The Tourist
Those actors are Angelina Jolie and Johnny Depp. Both are fine on their own, but maybe bringing them together into the same project was a mistake. There's no chemistry between them, no sense that they truly want to be together up there on the screen. Neither of their hearts are in their roles, and it shows. They seem to be treating this movie as an extended vacation. Seems like everyone else involved in this film had the same idea. There are some beautiful locales in The Tourist, as the movie is set mainly in Venice, Italy, with some opening scenes in Paris and London. This makes for some stunning locations to look at, but the plot that has us visiting these locations is a mess. It's labored, it's silly, and it doesn't seem to know if it wants to be a sexy thrill ride, or a comic spoof of Hitchcock thrillers. It tries to have it both ways, and just ends up being tedious.
And yet, like I said, all the elements are up their on the screen for a successful movie. Someone just forgot to put gas in the tank, so the movie constantly sputters and stalls. The opening moments offer a lot of promise and intrigue. A woman of intrigue and mystery named Elise (Jolie) is under surveillance by Scotland Yard for her connection to a mysterious thief named Alexander Pearce, who supposedly stole millions of dollars from a local gangster named Reginald Shaw (Steven Berkoff). When we meet Reginald later on, he looks and acts more like a James Bond villain than a gangster.
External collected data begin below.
/-! ### `Dev.set64` -/
@[simp] theorem Dev.set64_mt (s : Dev) (lo hi v : Nat) : (s.set64 lo hi v).mt = s.mt := (rfl)
@[simp] theorem Dev.set64_free (s : Dev) (lo hi v : Nat) : (s.set64 lo hi v).free = s.free := (rfl)
@[simp] theorem Dev.set64_power (s : Dev) (lo hi v : Nat) : (s.set64 lo hi v).power = s.power := (rfl)
@[simp] theorem Dev.set64_clk (s : Dev) (lo hi v : Nat) : (s.set64 lo hi v).clk = s.clk := (rfl)
@[simp] theorem Dev.set64_pins (s : Dev) (lo hi v : Nat) : (s.set64 lo hi v).pins = s.pins := (rfl)
@[simp] theorem Dev.set64_bus (s : Dev) (lo hi v : Nat) : (s.set64 lo hi v).bus = s.bus := (rfl)
@[simp] theorem Dev.set64_cap (s : Dev) (lo hi v : Nat) : (s.set64 lo hi v).cap = s.cap := (rfl)
@[simp] theorem Dev.set64_fe (s : Dev) (lo hi v : Nat) : (s.set64 lo hi v).fe = s.fe := (rfl)
@[simp] theorem Dev.set64_temps (s : Dev) (lo hi v : Nat) : (s.set64 lo hi v).temps = s.temps := (rfl)
@[simp] theorem Dev.set64_meter (s : Dev) (lo hi v : Nat) : (s.set64 lo hi v).meter = s.meter := (rfl)
@[simp] theorem Dev.set64_pulse (s : Dev) (lo hi v : Nat) : (s.set64 lo hi v).pulse = s.pulse := (rfl)
@[simp] theorem Dev.set64_pulseCal (s : Dev) (lo hi v : Nat) : (s.set64 lo hi v).pulseCal = s.pulseCal := (rfl)
@[simp] theorem Dev.set64_harm (s : Dev) (lo hi v : Nat) : (s.set64 lo hi v).harm = s.harm := (rfl)
@[simp] theorem Dev.set64_eye (s : Dev) (lo hi v : Nat) : (s.set64 lo hi v).eye = s.eye := (rfl)
@[simp] theorem Dev.set64_bill (s : Dev) (lo hi v : Nat) : (s.set64 lo hi v).bill = s.bill := (rfl)
@[simp] theorem Dev.set64_mram (s : Dev) (lo hi v : Nat) : (s.set64 lo hi v).mram = s.mram := (rfl)
@[simp] theorem Dev.set64_prepay (s : Dev) (lo hi v : Nat) : (s.set64 lo hi v).prepay = s.prepay := (rfl)
@[simp] theorem Dev.set64_disc (s : Dev) (lo hi v : Nat) : (s.set64 lo hi v).disc = s.disc := (rfl)
@[simp] theorem Dev.set64_disp (s : Dev) (lo hi v : Nat) : (s.set64 lo hi v).disp = s.disp := (rfl)
@[simp] theorem Dev.set64_tamp (s : Dev) (lo hi v : Nat) : (s.set64 lo hi v).tamp = s.tamp := (rfl)
@[simp] theorem Dev.set64_sec (s : Dev) (lo hi v : Nat) : (s.set64 lo hi v).sec = s.sec := (rfl)
@[simp] theorem Dev.set64_otp (s : Dev) (lo hi v : Nat) : (s.set64 lo hi v).otp = s.otp := (rfl)
@[simp] theorem Dev.set64_rtc (s : Dev) (lo hi v : Nat) : (s.set64 lo hi v).rtc = s.rtc := (rfl)
@[simp] theorem Dev.set64_plc (s : Dev) (lo hi v : Nat) : (s.set64 lo hi v).plc = s.plc := (rfl)
@[simp] theorem Dev.set64_mesh (s : Dev) (lo hi v : Nat) : (s.set64 lo hi v).mesh = s.mesh := (rfl)
@[simp] theorem Dev.set64_upd (s : Dev) (lo hi v : Nat) : (s.set64 lo hi v).upd = s.upd := (rfl)
@[simp] theorem Dev.set64_bist (s : Dev) (lo hi v : Nat) : (s.set64 lo hi v).bist = s.bist := (rfl)
@[simp] theorem Dev.set64_host (s : Dev) (lo hi v : Nat) : (s.set64 lo hi v).host = s.host := (rfl)
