@[simp] theorem Dev.raiseAt_mt (s : Dev) (p no seq item : Nat) (spec inj : Bool) : (s.raiseAt p no seq item spec inj).mt = s.mt := (Dev.raiseAt_eventsOnly ..).mt
@[simp] theorem Dev.raiseAt_free (s : Dev) (p no seq item : Nat) (spec inj : Bool) : (s.raiseAt p no seq item spec inj).free = s.free := (Dev.raiseAt_eventsOnly ..).free
@[simp] theorem Dev.raiseAt_power (s : Dev) (p no seq item : Nat) (spec inj : Bool) : (s.raiseAt p no seq item spec inj).power = s.power := (Dev.raiseAt_eventsOnly ..).power
@[simp] theorem Dev.raiseAt_clk (s : Dev) (p no seq item : Nat) (spec inj : Bool) : (s.raiseAt p no seq item spec inj).clk = s.clk := (Dev.raiseAt_eventsOnly ..).clk
@[simp] theorem Dev.raiseAt_pins (s : Dev) (p no seq item : Nat) (spec inj : Bool) : (s.raiseAt p no seq item spec inj).pins = s.pins := (Dev.raiseAt_eventsOnly ..).pins
@[simp] theorem Dev.raiseAt_bus (s : Dev) (p no seq item : Nat) (spec inj : Bool) : (s.raiseAt p no seq item spec inj).bus = s.bus := (Dev.raiseAt_eventsOnly ..).bus
@[simp] theorem Dev.raiseAt_fe (s : Dev) (p no seq item : Nat) (spec inj : Bool) : (s.raiseAt p no seq item spec inj).fe = s.fe := (Dev.raiseAt_eventsOnly ..).fe
@[simp] theorem Dev.raiseAt_temps (s : Dev) (p no seq item : Nat) (spec inj : Bool) : (s.raiseAt p no seq item spec inj).temps = s.temps := (Dev.raiseAt_eventsOnly ..).temps
@[simp] theorem Dev.raiseAt_meter (s : Dev) (p no seq item : Nat) (spec inj : Bool) : (s.raiseAt p no seq item spec inj).meter = s.meter := (Dev.raiseAt_eventsOnly ..).meter
@[simp] theorem Dev.raiseAt_pulse (s : Dev) (p no seq item : Nat) (spec inj : Bool) : (s.raiseAt p no seq item spec inj).pulse = s.pulse := (Dev.raiseAt_eventsOnly ..).pulse
@[simp] theorem Dev.raiseAt_pulseCal (s : Dev) (p no seq item : Nat) (spec inj : Bool) : (s.raiseAt p no seq item spec inj).pulseCal = s.pulseCal := (Dev.raiseAt_eventsOnly ..).pulseCal
@[simp] theorem Dev.raiseAt_harm (s : Dev) (p no seq item : Nat) (spec inj : Bool) : (s.raiseAt p no seq item spec inj).harm = s.harm := (Dev.raiseAt_eventsOnly ..).harm
@[simp] theorem Dev.raiseAt_eye (s : Dev) (p no seq item : Nat) (spec inj : Bool) : (s.raiseAt p no seq item spec inj).eye = s.eye := (Dev.raiseAt_eventsOnly ..).eye
@[simp] theorem Dev.raiseAt_mram (s : Dev) (p no seq item : Nat) (spec inj : Bool) : (s.raiseAt p no seq item spec inj).mram = s.mram := (Dev.raiseAt_eventsOnly ..).mram
@[simp] theorem Dev.raiseAt_prepay (s : Dev) (p no seq item : Nat) (spec inj : Bool) : (s.raiseAt p no seq item spec inj).prepay = s.prepay := (Dev.raiseAt_eventsOnly ..).prepay
@[simp] theorem Dev.raiseAt_disp (s : Dev) (p no seq item : Nat) (spec inj : Bool) : (s.raiseAt p no seq item spec inj).disp = s.disp := (Dev.raiseAt_eventsOnly ..).disp
@[simp] theorem Dev.raiseAt_tamp (s : Dev) (p no seq item : Nat) (spec inj : Bool) : (s.raiseAt p no seq item spec inj).tamp = s.tamp := (Dev.raiseAt_eventsOnly ..).tamp
@[simp] theorem Dev.raiseAt_sec (s : Dev) (p no seq item : Nat) (spec inj : Bool) : (s.raiseAt p no seq item spec inj).sec = s.sec := (Dev.raiseAt_eventsOnly ..).sec
@[simp] theorem Dev.raiseAt_otp (s : Dev) (p no seq item : Nat) (spec inj : Bool) : (s.raiseAt p no seq item spec inj).otp = s.otp := (Dev.raiseAt_eventsOnly ..).otp
@[simp] theorem Dev.raiseAt_rtc (s : Dev) (p no seq item : Nat) (spec inj : Bool) : (s.raiseAt p no seq item spec inj).rtc = s.rtc := (Dev.raiseAt_eventsOnly ..).rtc
@[simp] theorem Dev.raiseAt_plc (s : Dev) (p no seq item : Nat) (spec inj : Bool) : (s.raiseAt p no seq item spec inj).plc = s.plc := (Dev.raiseAt_eventsOnly ..).plc
@[simp] theorem Dev.raiseAt_mesh (s : Dev) (p no seq item : Nat) (spec inj : Bool) : (s.raiseAt p no seq item spec inj).mesh = s.mesh := (Dev.raiseAt_eventsOnly ..).mesh
@[simp] theorem Dev.raiseAt_upd (s : Dev) (p no seq item : Nat) (spec inj : Bool) : (s.raiseAt p no seq item spec inj).upd = s.upd := (Dev.raiseAt_eventsOnly ..).upd
@[simp] theorem Dev.raiseAt_bist (s : Dev) (p no seq item : Nat) (spec inj : Bool) : (s.raiseAt p no seq item spec inj).bist = s.bist := (Dev.raiseAt_eventsOnly ..).bist
@[simp] theorem Dev.raiseAt_host (s : Dev) (p no seq item : Nat) (spec inj : Bool) : (s.raiseAt p no seq item spec inj).host = s.host := (Dev.raiseAt_eventsOnly ..).host
theorem Dev.rd_raiseAt (s : Dev) (p no seq item : Nat) (spec inj : Bool) (r : Nat) (h : eventReg r = false) : (s.raiseAt p no seq item spec inj).rd r = s.rd r := (Dev.raiseAt_eventsOnly ..).1 r h
theorem Dev.get_raiseAt (s : Dev) (p no seq item : Nat) (spec inj : Bool) (f : Field) (h : eventReg f.addr = false) : (s.raiseAt p no seq item spec inj).get f = s.get f := (Dev.raiseAt_eventsOnly ..).get h
theorem Dev.on_raiseAt (s : Dev) (p no seq item : Nat) (spec inj : Bool) (f : Field) (h : eventReg f.addr = false) : (s.raiseAt p no seq item spec inj).on f = s.on f := Dev.on_congr ((Dev.raiseAt_eventsOnly ..).1 _ h)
But, maybe that's because Berkoff actually was a Bond villain once. Paul Bettany plays the head agent who's following Elise. He's good at his job. He has equipment that can decipher and piece together a letter that's been burned beyond recognition that apparently holds Elise's current orders from Alexander Pearce.
Bettany's character, John Acheson, learns from the patched-together letter that Elise is headed for a train bound for Venice. Her job is to find someone on the train who resembles Alexander in height and build, and convince the police pursuing them that it's him. Apparently, Alexander has had drastic plastic surgery lately to avoid his many enemies, so he could look like anyone. The man on the train that Elise chooses to drag into the situation and pose as the mysterious Pearce is Frank Tupelo (Depp), the "tourist" of the title. He's a math teacher from Wisconsin with a passion for spy novels. Elise points out that their meeting on the train could be like something out of one of the books he reads. This is as clever as the screenplay gets. We expect some witty word-play to come between the two stars. Maybe some sexy banter, something that gets us excited. But it never comes, and the performances from Depp and Jolie do little to grab our attention. They're both oddly uncharismatic here.
Still, Frank becomes enraptured by the mysterious beauty, and ends up following her. Just as she plans, Frank is mistaken for Alexander Pearce, and soon he is being chased down by incompetent cops, and even more incompetent Russian mobsters. The tone is all over the place by this point. We get some gunfights and boat chases, and then we get some intentionally comical chase sequences, such as when Frank finds himself on the run from some mobsters while still wearing his pajamas, and he leaps and stumbles awkwardly across rooftops. I never quite found myself interested in where the plot was going, but I was very interested in wondering what kind of a movie the filmmakers were trying to make. Is it a tribute to old fashioned espionage thrillers? Is it a parody? Is it trying to play smart, or would it rather play dumb? The movie can't quite make up its mind.
But I think the big problem lies with the main characters, and it's not just the fact that Jolie and Depp have zero chemistry. We seriously cannot see why these two would be attracted to each other. Okay, maybe it's not hard to see a physical attraction in Jolie, but what is she supposed to see in Depp's character? He's a scruffy, bumbling doofus who doesn't even seem to know that he's in Italy. Why else would he keep on trying to speak Spanish to the various Italians he meets? It's supposed to be a running gag, but it just makes the character come across as an idiot, and hard to root for. We don't buy the connection between the characters for a second, and it doesn't help matters that the actors playing them can't seem to create the slightest bit of romantic energy or tension.